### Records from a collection
*** Block opens ***

-- ==== Sys2Proof/Machine/DictOps.lean ====
section
/-! DEFINITION. Reading the dictionary (R38, R39, R42, R53): entries that show what the block holds elsewhere, measured entries, written
values on their way to a boundary, and the staged view. -/

namespace Sys2Proof.Machine

/-! ## Codes of states -/

/-- Codes of R29. -/
def blockStateCode : BlockState → Nat
  | .off => 1
  | .reset => 2
  | .running => 3
  | .idleReq => 4
  | .held => 5

/-- Codes of R75. -/
def timeStateCode : TimeState → Nat
  | .unset => 0
  | .set => 1
  | .ptp => 2
  | .pps => 3
  | .holdover => 4

/-- Codes of R93. -/
def tetherStateCode : TetherState → Nat
  | .search => 1
  | .acquire => 2
  | .locked => 3
  | .holdover => 4
  | .freerun => 5

/-- Codes of R116. -/
def portStateCode : PortState → Nat
  | .off => 1
  | .starting => 2
  | .running => 3
  | .stopping => 4
  | .stopped => 5
  | .fault => 6
  | .swapping => 7

/-- Codes of R183. -/
def echoStateCode : EchoState → Nat
  | .off => 0
  | .training => 1
  | .tracking => 2
  | .reacquire => 3
  | .resolve => 4
  | .lost => 5

/-- Codes of R173. -/
def rxStateCode : RxState → Nat
  | .off => 0
  | .search => 1
  | .header => 2
  | .payload => 3
  | .rearm => 4

/-- Codes of R365. -/
def ringLinkCode : RingLink → Nat
  | .off => 0
  | .training => 1
  | .up => 2
  | .down => 3
  | .conflict => 4

/-- Codes of R379. -/
def ringStateCode : RingState → Nat
  | .bypassed => 1
  | .waitSteady => 2
  | .inserting => 3
  | .inserted => 4
  | .extracting => 5
  | .failed => 6

/-- Codes of R324. -/
def slotStateCode : SlotState → Nat
  | .empty => 0
  | .ready => 1
  | .locked => 2

/-- Codes of R434. -/
def domainStateCode : DomainState → Nat
  | .off => 0
  | .ramping => 1
  | .clockWait => 2
  | .reset => 3
  | .on => 4
  | .isolated => 5
  | .fault => 6

/-! ## Values shown -/

/-- A bitmap of the numbers below `n` that satisfy `p`. -/
def bitmap (n : Nat) (p : Nat → Bool) : Nat := (List.range n).foldl (fun a i => if p i then a + 2 ^ i else a) 0

/-- The identity entries (R10). -/
def State.readIdentity (s : State) (sub : Nat) : Option Bytes :=
  if sub = 1 then some (ascii (match s.variant with | .sk3612 => "SK3612-A" | .sk3624 => "SK3624-A" | .sk3636 => "SK3636-A"))
  else if sub = 2 then some (toBE 1 (portCount s.variant))
  else if sub = 3 then some (toBE 2 (16 * clusterCount s.variant))
  else if sub = 4 then some (toBE 4 (endpointSpace s.variant))
  else if sub = 5 then some (toBE 1 (ofBool (hasBallast s.variant)))
  else if sub = 8 then some (Config.serialNumber.take 16)
  else if sub = 9 then some (toBE 4 s.rst.release) else none

/-- Per-block entries (R33, R102): bitmap and state as they stood at the latest beat boundary. -/
def State.readBlock (s : State) (idx sub : Nat) : Option Bytes :=
  let x := s.block (idx % 16) (sub - 1)
  let shown := Table.get (BlockState.off, 0) s.hier.shown (blockKey (idx % 16) (sub - 1))
  if idx / 16 = 0x102 then some (toBE 8 shown.2)
  else if idx / 16 = 0x103 then some (toBE 1 (blockStateCode shown.1))
  else if idx / 16 = 0x124 then some (toBE 2 (x.occupancy.foldl (fun a (e : Nat × Nat) => if s.beat ≤ e.1 + 65536 then max a e.2 else a) 0))
  else none

/-- Status of a flash bank (R431). -/
def bankBytes (b : Bank) : Bytes :=
  toBE 4 (if b.fwPresent then b.fwRelease else 0) ++ toBE 4 ((b.config.map ConfigImage.epoch).getD 0)
    ++ toBE 1 ((b.config.map ConfigImage.signer).getD 0)
    ++ toBE 1 (ofBool b.fwValid + 2 * ofBool b.cfgValid + 4 * ofBool b.disagree + 8 * ofBool b.writing) ++ List.replicate 6 0

/-- Reset and boot entries (R426, R431). -/
def State.readReset (s : State) (sub : Nat) : Option Bytes :=
  let r := s.rst
  if sub = 1 then some (toBE 1 r.cause)
  else if sub = 2 then some (toBE 1 r.kind)
  else if sub = 3 then some (toBE 1 r.bootBank)
  else if sub = 4 then some (toBE 1 r.bootResult)
  else if sub = 5 then some (toBE 4 r.bootMs)
  else if sub = 6 then some (toBE 8 r.bootAt)
  else if sub = 0x30 then some (toBE 4 r.backup.total)
  else if 0x31 ≤ sub ∧ sub ≤ 0x3A then some (toBE 2 (Table.get 0 r.backup.byCause (sub - 0x30)))
  else if 0x40 ≤ sub ∧ sub ≤ 0x47 then some ((r.backup.records[sub - 0x40]?.map resetRecordBytes).getD (List.replicate 16 0))
  else if sub = 0x48 then some (toBE 1 (ofBool r.backup.valid))
  else if sub = 0x55 then some (bankBytes r.bankA)
  else if sub = 0x56 then some (bankBytes r.bankB)
  else if sub = 0x57 then some (toBE 4 Config.minimumRelease) else none

/-- Frequency source in use (R71). -/
def State.freqSource (s : State) : Nat :=
  if s.flag 0x1200 9 ∧ s.time.ref10 then 1 else if s.time.state = .ptp then 2 else if s.time.state = .pps then 3 else 0

/-- Time entries (R102). -/
def State.readTime (s : State) (sub : Nat) : Option Bytes :=
  if sub = 1 then some (toBE 8 s.tsc)
  else if sub = 2 then some (toBE 8 s.beat)
  else if sub = 3 then some (toBE 8 s.stationTime)
  else if sub = 4 then some (toBE 8 (unsigned 64 s.time.offset))
  else if sub = 5 then some (toBE 1 (timeStateCode s.time.state))
  else if sub = 8 then some (toBE 1 s.freqSource)
  else if sub = 0x0C then (if s.freqSource = 0 then some (toBE 4 (unsigned 32 s.time.ppb)) else none) else none

/-- Tether entries (R102). -/
def State.readTether (s : State) (sub : Nat) : Option Bytes :=
  let x := s.tether
  if sub = 1 then some (toBE 1 (tetherStateCode x.state))
  else if sub = 2 then some (toBE 1 (if x.between then 0 else x.ref))
  else if sub = 0x0B then (if x.ref = 0 then none else some (toBE 4 (fracToF32 ⟨1000000000, max 1 x.period⟩)))
  else if sub = 0x0C then some (toBE 4 (f32Milli x.phase))
  else if sub = 0x0D then some (toBE 1 x.sample.slot)
  else if sub = 0x0E then some (toBE 8 x.cycle)
  else if sub = 0x0F then some (toBE 1 (ofBool x.valid)) else none

/-- Inputs of the tether (R102). -/
def State.readZx (s : State) (sub : Nat) : Option Bytes :=
  if sub ≤ 3 then
    let i := sub - 1
    let x := s.zx i
    some (toBE 1 (ofBool x.qualified + 2 * ofBool x.consistent + 4 * ofBool (!s.tether.between && s.tether.ref == sub)
      + 8 * ofBool (s.zxEnabled i)))
  else some (toBE 4 (match s.measuredLag (sub - 4) with | some a => f32Milli a | none => 0))

/-- Staging and commit entries (R65). -/
def State.readCommit (s : State) (sub : Nat) : Option Bytes :=
  let m := s.mgr
  if sub = 3 then some (toBE 1 m.stagingState)
  else if sub = 4 then some (toBE 2 m.owner)
  else if sub = 5 then some (toBE 8 m.activation)
  else if sub = 7 then some (toBE 4 m.epoch)
  else if sub = 8 then some (toBE 2 m.staging.length)
  else if sub = 0x10 then some (toBE 1 m.mismatches.length)
  else if 0x11 ≤ sub ∧ sub ≤ 0x50 then
    some ((Table.find m.mismatches (sub - 0x11)).elim (List.replicate 32 0) mismatchBytes)
  else none

/-- Digest entries (R60); until the staged digests are recomputed 1401.11-1401.15 show the active ones (DESIGN CHOICE, log 55). -/
def State.readDigest (s : State) (sub : Nat) : Option Bytes :=
  let m := s.mgr
  if sub = 0x10 then some (toBE 1 (ofBool m.digestsValid))
  else if sub < 0x10 then some (toBE 8 (m.digests[sub - 1]?.getD 0))
  else some (toBE 8 ((if m.stagedDigests = [] then m.digests else m.stagedDigests)[sub - 0x11]?.getD 0))

/-- Event-log entries (R452). -/
def State.readLog (s : State) (sub : Nat) : Option Bytes :=
  let x := s.log
  if sub = 1 then some (toBE 2 x.next)
  else if sub = 2 then some (toBE 8 x.written)
  else if sub = 3 then some (toBE 2 (if x.written ≤ 65536 then 0 else x.next))
  else if sub = 4 then some (toBE 8 x.restart) else none

/-- Port entries (R127, R199); `o` is the index within the port block. Entries 2005.11-2005.18 follow a written user value from the next boundary,
whether the port runs or not (DESIGN CHOICE, log 55). -/
def State.readPort (s : State) (p o sub : Nat) : Option Bytes :=
  let x := s.port p
  if o = 1 then
    if sub = 1 then some (toBE 1 (if (s.block 1 p).state = .running then portStateCode x.state else 1))
    else if sub = 2 then some (toBE 1 x.cause)
    else if sub = 3 then some (toBE 2 x.flags)
    else if sub = 4 then some (toBE 1 (s.afeOf p))
    else if sub = 5 then some (toBE 1 (ofBool x.relayNb.sense + 2 * ofBool x.relayBb.sense + 4 * ofBool x.matrix.sense))
    else if sub = 9 then some (toBE 1 x.retries)
    else if sub = 0x0A then some (toBE 2 (if s.hasPort p then s.powerLimit p else 2000)) else none
  else if o = 2 then (if sub = 4 then some (toBE 1 x.gain) else none)
  else if o = 4 then
    if sub = 0x10 then some (toBE 1 (echoStateCode (s.echo p .nb).state))
    else if sub = 0x11 then some (toBE 1 (echoStateCode (s.echo p .bb).state)) else none
  else if o = 5 then
    if 0x11 ≤ sub then some (toBE 4 (s.portEffective p (sub - 0x10))) else none
  else if o = 6 then
    let a := s.afeOf p
    if sub ≤ 8 then some (toBE 4 (portFactory a sub))
    else if sub = 9 then some (toBE 8 (Config.portCalTime a)) else some (toBE 4 (finiteF32 (Config.portCalTemp a)))
  else none

/-- Lane entries (R153, R154, R175, R202); `o` is the index within the port block less the lane number. -/
def State.readLane (s : State) (p l o sub : Nat) : Option Bytes :=
  let x := s.lane p l
  if o = 0x08 then (if sub = 0x0C then some (toBE 1 (s.laneState p l)) else none)
  else if o = 0x0C then
    if sub = 3 then some (toBE 1 (if x.tx.mutedGroups ≠ [] then 2 else if x.tx.clips ≠ [] then 1 else 0))
    else if sub = 7 then
      some ((List.range 40).map fun g => BitVec.ofNat 8 (if x.tx.mutedGroups.contains g then 0xFF else Table.get 0 x.tx.clips g))
    else none
  else if o = 0x10 then
    if sub = 5 then some (toBE 1 (rxStateCode x.rx.state))
    else if sub = 6 then some (toBE 1 (s.replayState p l)) else none
  else if o = 0x18 then
    if sub = 0x1A then some (toBE 1 x.rx.cycles)
    else if sub = 0x1C then some (toBE 1 (s.floorGroups p l))
    else if sub ≤ 0x18 ∧ Table.find s.dict (laneKey p l 0x2018 sub) = none then
      some (List.replicate (s.floorGroups p l) 0xFF)
    else none
  else none

/-- Entries inside a port block. -/
def State.readPortBlock (s : State) (idx sub : Nat) : Option Bytes :=
  let p := portOfIdx idx
  let o := (idx - 0x2000) % 0x20
  if 0x08 ≤ o ∧ o < 0x1C then s.readLane p (laneOfIdx idx) (o / 4 * 4) sub else s.readPort p o sub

*** Block closes ***

### EXERCISE DIRECTIONS
Each line in the entries above that includes the word "freqSource" counts once; state the total and nothing else.

### WORKED SOLUTION
3